/-- The element that a reduction gives, from the members' values in the order of `red_element`. -/
def reduceElem (t op : Nat) (rm : BitVec 2) (sat8 : Bool) (xs : List Nat) : Nat × FFlags :=
  match typeFmt t with
  | some f =>
    let cs := xs.map fun c => (Fmt.f32.encode Rounding.rne (f.decode c)).1
    let acc := cs.tail.foldl (fun (a : Nat × FFlags) c =>
      let y := floatStep op ⟨rm, false⟩ a.1 c
      (y.1, a.2 ||| y.2)) (cs.headD 0, 0)
    let y := f.encode ⟨rm, sat8⟩ (Fmt.f32.decode acc.1)
    (y.1, acc.2 ||| y.2)
  | none => (xs.tail.foldl (intStep t op) (xs.headD 0), 0)

/-- An element as a binary64 code (R352). -/
def toF64 (t code : Nat) : Nat :=
  match typeFmt t with
  | some f => (Fmt.f64.encode Rounding.rne (f.decode code)).1
  | none => (Fmt.f64.encode Rounding.rne (Fp.ofInt (typeInt t code))).1

def addF64 (a b : Nat) : Nat := (fpAdd Fmt.f64 Rounding.rne a b).1

/-- The sum of the squares of elements, in increasing index. -/
def sumSquares (t : Nat) (xs : List Nat) : Nat :=
  xs.foldl (fun acc c => let x := toF64 t c; addF64 acc (fpMul Fmt.f64 Rounding.rne x x).1) 0

/-! ## Rings (R347) -/

def State.ring (s : State) (r : Fin 16) : Option Ring := (s.fab.rings.find? (·.1 == r.val)).map Prod.snd

def FKind.ringOf : FKind → Option (Fin 16)
  | .coll r _ _ _ _ _ _ _ _ _ => some r
  | .bar r _ => some r
  | .send _ _ _ => none

def FKind.isColl : FKind → Bool
  | .coll _ _ _ _ _ _ _ _ _ _ => true
  | _ => false

/-- Collectives of the device on a ring that are not complete. -/
def State.ringBusy (s : State) (r : Fin 16) : Nat :=
  (s.fab.fops.filter fun o => o.kind.isColl && o.kind.ringOf == some r && !o.complete).length

/-- The members that a ring descriptor names; none when it is invalid. -/
def State.ringMembers (s : State) (bs : List Byte) : Option (List (Fin 64)) :=
  let ms := bs.takeWhile (· != 0xFF)
  let ns := ms.map BitVec.toNat
  if ms.length < 2 || (bs.drop ms.length).any (· != 0xFF) || ns.any (64 ≤ ·) || !ns.Nodup || !ns.contains s.device then none
  else some (ns.map (Fin.ofNat 64))

/-- Sets or clears a ring, and its claim to circuits (R375). -/
def State.setRing (s : State) (r : Fin 16) (x : Option Ring) : State :=
  let others := s.fab.rings.filter (·.1 != r.val)
  let pinned := match x with
    | some x => x.pinned
    | none => false
  let claim := if pinned then some r else if s.fab.circuitRing = some r then none else s.fab.circuitRing
  { s with fab := { s.fab with rings := (match x with | some x => (r.val, x) :: others | none => others), circuitRing := claim } }

def execCollRing (g : Fin 16) (a b : Src) (e f : Bool) (s : State) : Host.Outcome State Fault Refusal :=
  s.syl (EngSyl.info s (.collRing g a b e f)) fun s =>
    let w := s.readSrc a
    let r : Fin 16 := Fin.ofNat 16 (field w 0 4)
    if w &&& ~~~ 0x30F#64 != 0 then s.illegalNow 0x3E
    else if s.ringBusy r ≠ 0 then s.blockBundle
    else if flag w 9 then s.setRing r none
    else
      match s.readBlocking s.who true [] .g (s.readSrc b) 64 with
      | .error s => s
      | .ok (bs, s) =>
        let taken := match s.fab.circuitRing with
          | some q => q != r
          | none => false
        match s.ringMembers bs with
        | none => s.illegalNow 0x3E
        | some ms => if flag w 8 && taken then s.illegalNow 0x3E else s.setRing r (some ⟨ms, flag w 8⟩)

/-! ## Issuing a collective (R348) -/

/-- Every element of a tensor can be written. -/
def State.checkWrites (s : State) (w : Who) (size : Nat) : List Addr → Except Trap Unit × State
  | [] => (.ok (), s)
  | .at_ x0 ea :: l =>
    match s.engResolve w x0 ea size .write with
    | (.error t, s) => (.error t, s)
    | (.ok _, s) => s.checkWrites w size l
  | .fault t :: _ => (.error t, s)
  | .wait :: l => s.checkWrites w size l

/-- The elements of this member's tensor, read and checked for writing. -/
def State.collTensor (s : State) (w : Who) (r : Fin 16) (h : Handle) : Except Trap (List EngBytes) × State :=
  match s.readTensor w r h with
  | (.error t, s) => (.error t, s)
  | (.ok bs, s) =>
    match s.checkWrites w (typeSize (Desc.type h.desc)) (s.rowElems w r h h.count true) with
    | (.error t, s) => (.error t, s)
    | (.ok _, s) => (.ok bs, s)

/-- Some member of a ring that cannot be reached. -/
def State.unreachedOf (s : State) (ms : List (Fin 64)) : Option (Fin 64) := ms.find? fun p => !s.reachable p.val

/-- The device's own position in a ring. -/
def State.ringPos (s : State) (ms : List (Fin 64)) : Nat := ms.findIdx (·.val == s.device)

/-- The ring's circuits are in force (R375). -/
def State.onCircuits (s : State) (r : Fin 16) : Bool :=
  s.fab.profile == 1 && s.fab.circuits.isSome && s.fab.circuitRing == some r

/-- The members to whom this device sends what it has of a member's part: on circuits the next member of the ring, if the part is not its
own, which hands it on; else, of its own part, every other member (R375, R390; assumption 102). -/
def State.ringNext (s : State) (r : Fin 16) (ms : List (Fin 64)) (c : CollPeer) : List (Fin 64) :=
  let others := ms.filter (·.val != s.device)
  if s.onCircuits r then
    let next := ms.getD ((s.ringPos ms + 1) % ms.length) 0
    others.filter fun p => p == next && p != c.dev
  else if c.dev.val = s.device then others else []

/-- This device tells other members a part. -/
def State.tellRing (s : State) (r : Fin 16) (ms : List (Fin 64)) (c : CollPeer) : State :=
  (s.ringNext r ms c).foldl (fun s p => s.send (.collective p r c)) s

/-- On circuits the parts of the other members go on to the next one. -/
def State.passParts (s : State) (r : Fin 16) (ms : List (Fin 64)) (xs : List CollPeer) : State :=
  xs.foldl (fun s c => if c.dev.val = s.device then s else s.tellRing r ms c) s

/-- A control word is refused for a kind of collective. -/
def badControl (kind : Nat) (w : Word) : Bool :=
  let op := field w 4 2
  field w 7 25 != 0 || op == 3 || (op != 0 && !(kind == 0x0A || kind == 0x0C)) || (flag w 6 && kind != 0x0A)

/-- The contribution of an operation of this device. -/
def State.contribution (s : State) (ms : List (Fin 64)) (o : FOp) : CollPeer :=
  match o.kind with
  | .coll _ kind op _ tag _ h xs bad failed =>
    ⟨Fin.ofNat 64 s.device, s.ringPos ms, kind, tag, op, Desc.type h.desc, h.count, ms, xs, bad, failed, o.rm, o.sat8,
      word (sumSquares (Desc.type h.desc) (xs.map BitVec.toNat))⟩
  | .bar _ tag => ⟨Fin.ofNat 64 s.device, s.ringPos ms, 0x0E, tag, 0, 0, 0, ms, [], [], false, 0, false, 0⟩
  | .send _ _ _ => ⟨Fin.ofNat 64 s.device, 0, 0, 0, 0, 0, 0, ms, [], [], false, 0, false, 0⟩

/-- A collective or `coll.bar` begins: it fails at once when a member is lost. -/
def State.beginColl (s : State) (r : Fin 16) (ms : List (Fin 64)) (o : FOp) : State :=
  match s.unreachedOf ms with
  | some p =>
    let (t, s) := s.lostTrap p.val
    s.addFop { o with complete := true, fault := o.fault.or (some t) }
  | none => (s.addFop o).tellRing r ms (s.contribution ms o)

/-- Issues a collective of a kind on the tensor in h_k. -/
def State.collective (s : State) (kind : Nat) (k : Fin 16) (w : Word) : State :=
  let r : Fin 16 := Fin.ofNat 16 (field w 0 4)
  match s.ring r with
  | none => s.illegalNow 0x3E
  | some ring =>
    if badControl kind w then s.illegalNow 0x3E
    else s.withTensor k true fun h =>
      if s.fabricFull || 4 ≤ s.ringBusy r then s.blockBundle
      else
        let (id, u) := s.fresh
        let u := u.markInst fun i => { i with sent := true }
        let mk := fun (xs : List Word) (bad : List Nat) (failed : Bool) =>
          FKind.coll r kind (field w 4 2) (flag w 6) (BitVec.ofNat 32 (field w 32 32)) k h xs bad failed
        let x := u.collTensor ⟨u.cid, u.system, some id⟩ k h
        if x.2.evt.isHub then (s.notYet x.2).blockBundle
        else match x with
        | (.error t, s) => s.beginColl r ring.members { s.newFop id (mk [] [] true) with fault := some t }
        | (.ok bs, s) =>
          let xs := bs.map fun b => word (ofBytes (b.map (·.1)))
          let bad := (bs.zipIdx.filter fun x => x.1.any (·.2)).map Prod.snd
          s.beginColl r ring.members (s.newFop id (mk xs bad false))

def execCollRed (g h : Fin 16) (a : Src) (e : Bool) (s : State) : Host.Outcome State Fault Refusal :=
  s.syl (EngSyl.info s (.collRed g h a e)) fun s => s.collective 0x0A h (s.readSrc a)

def execCollAg (g h : Fin 16) (a : Src) (e : Bool) (s : State) : Host.Outcome State Fault Refusal :=
  s.syl (EngSyl.info s (.collAg g h a e)) fun s => s.collective 0x0B h (s.readSrc a)

def execCollRs (g h : Fin 16) (a : Src) (e : Bool) (s : State) : Host.Outcome State Fault Refusal :=
  s.syl (EngSyl.info s (.collRs g h a e)) fun s => s.collective 0x0C h (s.readSrc a)

def execCollA2a (g h : Fin 16) (a : Src) (e : Bool) (s : State) : Host.Outcome State Fault Refusal :=
  s.syl (EngSyl.info s (.collA2a g h a e)) fun s => s.collective 0x0D h (s.readSrc a)

/-! ## `coll.bar` and `coll.st` (R351) -/

/-- The wait for the other members' arrivals. -/
def State.barWait (s : State) (o : FOp) : State :=
  s.joinOps [o.join] fun s => { s with cx := { s.cx with joinMark := 0 } }

/-- The arrival: everything that an `mls` does before its count (R122). `joinMark` numbers the arrival while it waits. -/
def State.barArrive (s : State) (r : Fin 16) (ms : List (Fin 64)) (w : Word) : State :=
  s.release fun s => s.joinOps s.allJoins fun s =>
    if s.ownRelayouts.any fun x => x.state == .active then s.blockBundle
    else if s.draining then s.blockBundle
    else
      let s := s.arrives.commitHere.markInst fun i => { i with arrived := true }
      let (id, s) := s.fresh
      let s := s.beginColl r ms (s.newFop id (.bar r (BitVec.ofNat 32 (field w 32 32))))
      let s := { s with cx := { s.cx with joinMark := id } }
      match s.fab.fops.find? fun o => o.id == id with
      | some o => s.barWait o
      | none => s

def execCollBar (g : Fin 16) (a : Src) (e : Bool) (s : State) : Host.Outcome State Fault Refusal :=
  s.syl (EngSyl.info s (.collBar g a e)) fun s =>
    match s.fab.fops.find? fun o => o.id == s.cx.joinMark && s.cx.joinMark != 0 with
    | some o => s.barWait o
    | none =>
      let w := s.readSrc a
      let r : Fin 16 := Fin.ofNat 16 (field w 0 4)
      match s.ring r with
      | none => s.illegalNow 0x3E
      | some ring => if field w 4 28 ≠ 0 then s.illegalNow 0x3E else s.barArrive r ring.members w

def execCollSt (g : Fin 16) (d : Dst) (s : State) : Host.Outcome State Fault Refusal :=
  s.syl (EngSyl.info s (.collSt g d)) fun s =>
    let mine := s.fab.fops.filter fun o => o.ctx == s.cid && o.kind.isColl
    let open_ := (mine.filter fun o => !o.complete).length
    let bad := mine.any fun o => o.complete && o.fault.isSome
    s.push .s1 d (fieldsWord [(0, 16, open_), (16, 1, bad.toNat)])

/-! ## Executing a collective (R349, R350) -/

/-- Chunk c of N elements among G members: its first element and the one past its last. -/
def chunkOf (n g c : Nat) : Nat × Nat := (c * n / g, (c + 1) * n / g)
+++++
### EXERCISE DESCRIPTION
From the entries above, select each line containing the string "EngSyl".

### THE ANSWER
  s.syl (EngSyl.info s (.collRing g a b e f)) fun s =>
  s.syl (EngSyl.info s (.collRed g h a e)) fun s => s.collective 0x0A h (s.readSrc a)
  s.syl (EngSyl.info s (.collAg g h a e)) fun s => s.collective 0x0B h (s.readSrc a)
  s.syl (EngSyl.info s (.collRs g h a e)) fun s => s.collective 0x0C h (s.readSrc a)
  s.syl (EngSyl.info s (.collA2a g h a e)) fun s => s.collective 0x0D h (s.readSrc a)
  s.syl (EngSyl.info s (.collBar g a e)) fun s =>
  s.syl (EngSyl.info s (.collSt g d)) fun s =>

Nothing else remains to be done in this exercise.